Yes, the people sit at the desks as per the picture and as you described.
Well done.
The Baron’s Treasure
Baron Von Richenstein kept his gold treasure in a treasure house. In each room of the treasure house were as many chests as there were rooms. In each chest there were as many gold coins as there were chests in that room. All the gold coins were of the same size and value.
When he died, the Baron’s will was that his favourite Barber should receive one chest of gold coins. The remaining coins were to be divided equally between the Baron’s three sons.
The three sons were proud and fierce men who would definitely resort to bloodshed if the coins could not be divided equally.
The question is simply: -
a) Was there blood shed.
b) Was there no blood shed.
c) Is there no way of knowing whether there was blood shed or not.
PS. The proof is the real requirement, not simply a one in three guess.
B I think. If there are n rooms, each room has n chests, thus there are n * n chests. Each room has n chests, thus in each room there are n * n coins, with there being n rooms we have a total of n * n *n coins.

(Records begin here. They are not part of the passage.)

-- ==== Sys2Proof/Laws/State.lean ====
section
/-! SUPPORT. What each named update of the state leaves of each field: one lemma for each, true by unfolding, so that no
later proof unfolds a record update. -/

namespace Sys2Proof.Machine

/-! ### setWarp -/

@[simp] theorem State.setWarp_mem (s : State) (w : Nat) (W : Warp) : (s.setWarp w W).mem = s.mem := rfl
@[simp] theorem State.setWarp_poison (s : State) (w : Nat) (W : Warp) : (s.setWarp w W).poison = s.poison := rfl
@[simp] theorem State.setWarp_carve (s : State) (w : Nat) (W : Warp) : (s.setWarp w W).carve = s.carve := rfl
@[simp] theorem State.setWarp_regq (s : State) (w : Nat) (W : Warp) : (s.setWarp w W).regq = s.regq := rfl
@[simp] theorem State.setWarp_owners (s : State) (w : Nat) (W : Warp) : (s.setWarp w W).owners = s.owners := rfl
@[simp] theorem State.setWarp_dirty (s : State) (w : Nat) (W : Warp) : (s.setWarp w W).dirty = s.dirty := rfl
@[simp] theorem State.setWarp_tlb (s : State) (w : Nat) (W : Warp) : (s.setWarp w W).tlb = s.tlb := rfl
@[simp] theorem State.setWarp_remaps (s : State) (w : Nat) (W : Warp) : (s.setWarp w W).remaps = s.remaps := rfl
@[simp] theorem State.setWarp_held (s : State) (w : Nat) (W : Warp) : (s.setWarp w W).held = s.held := rfl
@[simp] theorem State.setWarp_ecc (s : State) (w : Nat) (W : Warp) : (s.setWarp w W).ecc = s.ecc := rfl
@[simp] theorem State.setWarp_retired (s : State) (w : Nat) (W : Warp) : (s.setWarp w W).retired = s.retired := rfl
@[simp] theorem State.setWarp_warps (s : State) (w : Nat) (W : Warp) : (s.setWarp w W).warps = sput s.warps w W := rfl
@[simp] theorem State.setWarp_blocks (s : State) (w : Nat) (W : Warp) : (s.setWarp w W).blocks = s.blocks := rfl
@[simp] theorem State.setWarp_groves (s : State) (w : Nat) (W : Warp) : (s.setWarp w W).groves = s.groves := rfl
@[simp] theorem State.setWarp_trails (s : State) (w : Nat) (W : Warp) : (s.setWarp w W).trails = s.trails := rfl
@[simp] theorem State.setWarp_barriers (s : State) (w : Nat) (W : Warp) : (s.setWarp w W).barriers = s.barriers := rfl
@[simp] theorem State.setWarp_subs (s : State) (w : Nat) (W : Warp) : (s.setWarp w W).subs = s.subs := rfl
@[simp] theorem State.setWarp_inflight (s : State) (w : Nat) (W : Warp) : (s.setWarp w W).inflight = s.inflight := rfl
@[simp] theorem State.setWarp_cmds (s : State) (w : Nat) (W : Warp) : (s.setWarp w W).cmds = s.cmds := rfl
@[simp] theorem State.setWarp_ops (s : State) (w : Nat) (W : Warp) : (s.setWarp w W).ops = s.ops := rfl
@[simp] theorem State.setWarp_quads (s : State) (w : Nat) (W : Warp) : (s.setWarp w W).quads = s.quads := rfl
@[simp] theorem State.setWarp_claims (s : State) (w : Nat) (W : Warp) : (s.setWarp w W).claims = s.claims := rfl
@[simp] theorem State.setWarp_saplings (s : State) (w : Nat) (W : Warp) : (s.setWarp w W).saplings = s.saplings := rfl
@[simp] theorem State.setWarp_exits (s : State) (w : Nat) (W : Warp) : (s.setWarp w W).exits = s.exits := rfl
@[simp] theorem State.setWarp_flushes (s : State) (w : Nat) (W : Warp) : (s.setWarp w W).flushes = s.flushes := rfl
@[simp] theorem State.setWarp_deliveries (s : State) (w : Nat) (W : Warp) : (s.setWarp w W).deliveries = s.deliveries := rfl
@[simp] theorem State.setWarp_holders (s : State) (w : Nat) (W : Warp) : (s.setWarp w W).holders = s.holders := rfl
@[simp] theorem State.setWarp_steps (s : State) (w : Nat) (W : Warp) : (s.setWarp w W).steps = s.steps := rfl
@[simp] theorem State.setWarp_contexts (s : State) (w : Nat) (W : Warp) : (s.setWarp w W).contexts = s.contexts := rfl
@[simp] theorem State.setWarp_tags (s : State) (w : Nat) (W : Warp) : (s.setWarp w W).tags = s.tags := rfl
@[simp] theorem State.setWarp_denials (s : State) (w : Nat) (W : Warp) : (s.setWarp w W).denials = s.denials := rfl
@[simp] theorem State.setWarp_ats (s : State) (w : Nat) (W : Warp) : (s.setWarp w W).ats = s.ats := rfl
@[simp] theorem State.setWarp_atsReq (s : State) (w : Nat) (W : Warp) : (s.setWarp w W).atsReq = s.atsReq := rfl
@[simp] theorem State.setWarp_atsInv (s : State) (w : Nat) (W : Warp) : (s.setWarp w W).atsInv = s.atsInv := rfl
@[simp] theorem State.setWarp_stands (s : State) (w : Nat) (W : Warp) : (s.setWarp w W).stands = s.stands := rfl
@[simp] theorem State.setWarp_vfs (s : State) (w : Nat) (W : Warp) : (s.setWarp w W).vfs = s.vfs := rfl
@[simp] theorem State.setWarp_counters (s : State) (w : Nat) (W : Warp) : (s.setWarp w W).counters = s.counters := rfl
@[simp] theorem State.setWarp_links (s : State) (w : Nat) (W : Warp) : (s.setWarp w W).links = s.links := rfl
@[simp] theorem State.setWarp_requests (s : State) (w : Nat) (W : Warp) : (s.setWarp w W).requests = s.requests := rfl
@[simp] theorem State.setWarp_early (s : State) (w : Nat) (W : Warp) : (s.setWarp w W).early = s.early := rfl
@[simp] theorem State.setWarp_roots (s : State) (w : Nat) (W : Warp) : (s.setWarp w W).roots = s.roots := rfl
@[simp] theorem State.setWarp_hxdev (s : State) (w : Nat) (W : Warp) : (s.setWarp w W).hxdev = s.hxdev := rfl
@[simp] theorem State.setWarp_hand (s : State) (w : Nat) (W : Warp) : (s.setWarp w W).hand = s.hand := rfl
@[simp] theorem State.setWarp_owner (s : State) (w : Nat) (W : Warp) : (s.setWarp w W).owner = s.owner := rfl
@[simp] theorem State.setWarp_frozen (s : State) (w : Nat) (W : Warp) : (s.setWarp w W).frozen = s.frozen := rfl
@[simp] theorem State.setWarp_fwErr (s : State) (w : Nat) (W : Warp) : (s.setWarp w W).fwErr = s.fwErr := rfl
@[simp] theorem State.setWarp_fwState (s : State) (w : Nat) (W : Warp) : (s.setWarp w W).fwState = s.fwState := rfl
@[simp] theorem State.setWarp_fwStage (s : State) (w : Nat) (W : Warp) : (s.setWarp w W).fwStage = s.fwStage := rfl
@[simp] theorem State.setWarp_fwBody (s : State) (w : Nat) (W : Warp) : (s.setWarp w W).fwBody = s.fwBody := rfl
@[simp] theorem State.setWarp_fwVersion (s : State) (w : Nat) (W : Warp) : (s.setWarp w W).fwVersion = s.fwVersion := rfl
@[simp] theorem State.setWarp_ltsel (s : State) (w : Nat) (W : Warp) : (s.setWarp w W).ltsel = s.ltsel := rfl
@[simp] theorem State.setWarp_life (s : State) (w : Nat) (W : Warp) : (s.setWarp w W).life = s.life := rfl
@[simp] theorem State.setWarp_lifeNext (s : State) (w : Nat) (W : Warp) : (s.setWarp w W).lifeNext = s.lifeNext := rfl
@[simp] theorem State.setWarp_droop (s : State) (w : Nat) (W : Warp) : (s.setWarp w W).droop = s.droop := rfl
@[simp] theorem State.setWarp_part (s : State) (w : Nat) (W : Warp) : (s.setWarp w W).part = s.part := rfl
@[simp] theorem State.setWarp_power (s : State) (w : Nat) (W : Warp) : (s.setWarp w W).power = s.power := rfl
@[simp] theorem State.setWarp_freeze (s : State) (w : Nat) (W : Warp) : (s.setWarp w W).freeze = s.freeze := rfl
@[simp] theorem State.setWarp_frozenMem (s : State) (w : Nat) (W : Warp) : (s.setWarp w W).frozenMem = s.frozenMem := rfl
@[simp] theorem State.setWarp_outbox (s : State) (w : Nat) (W : Warp) : (s.setWarp w W).outbox = s.outbox := rfl
@[simp] theorem State.setWarp_time (s : State) (w : Nat) (W : Warp) : (s.setWarp w W).time = s.time := rfl
@[simp] theorem State.setWarp_turns (s : State) (w : Nat) (W : Warp) : (s.setWarp w W).turns = s.turns := rfl
@[simp] theorem State.setWarp_cur (s : State) (w : Nat) (W : Warp) : (s.setWarp w W).cur = s.cur := rfl
@[simp] theorem State.setWarp_fresh (s : State) (w : Nat) (W : Warp) : (s.setWarp w W).fresh = s.fresh := rfl
@[simp] theorem State.setWarp_nextId (s : State) (w : Nat) (W : Warp) : (s.setWarp w W).nextId = s.nextId := rfl
@[simp] theorem State.setWarp_progress (s : State) (w : Nat) (W : Warp) : (s.setWarp w W).progress = s.progress := rfl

The barber gets one chest, which holds n coins. So the three brothers have n^3-n or n(n^2-1) or n(n-1)(n+1) coins to share. The next bit of logic is easier to see than explain. If n or n-1 or n+1 is a multiple of 3, then there is no bloodshed because the number of coins is the product of those 3 and can therefore be evenly divided by one of them. Quick rough induction proof that one of n-1, n, n+1 is divisible by 3. Starting with n=1, then we have 0,1,2. N=2, 1,2,3 N=3, 2,3,4. Each subsequent number is one of these plus 3x where x is an integer, so in each case there must be a multiple of 3 in the factors.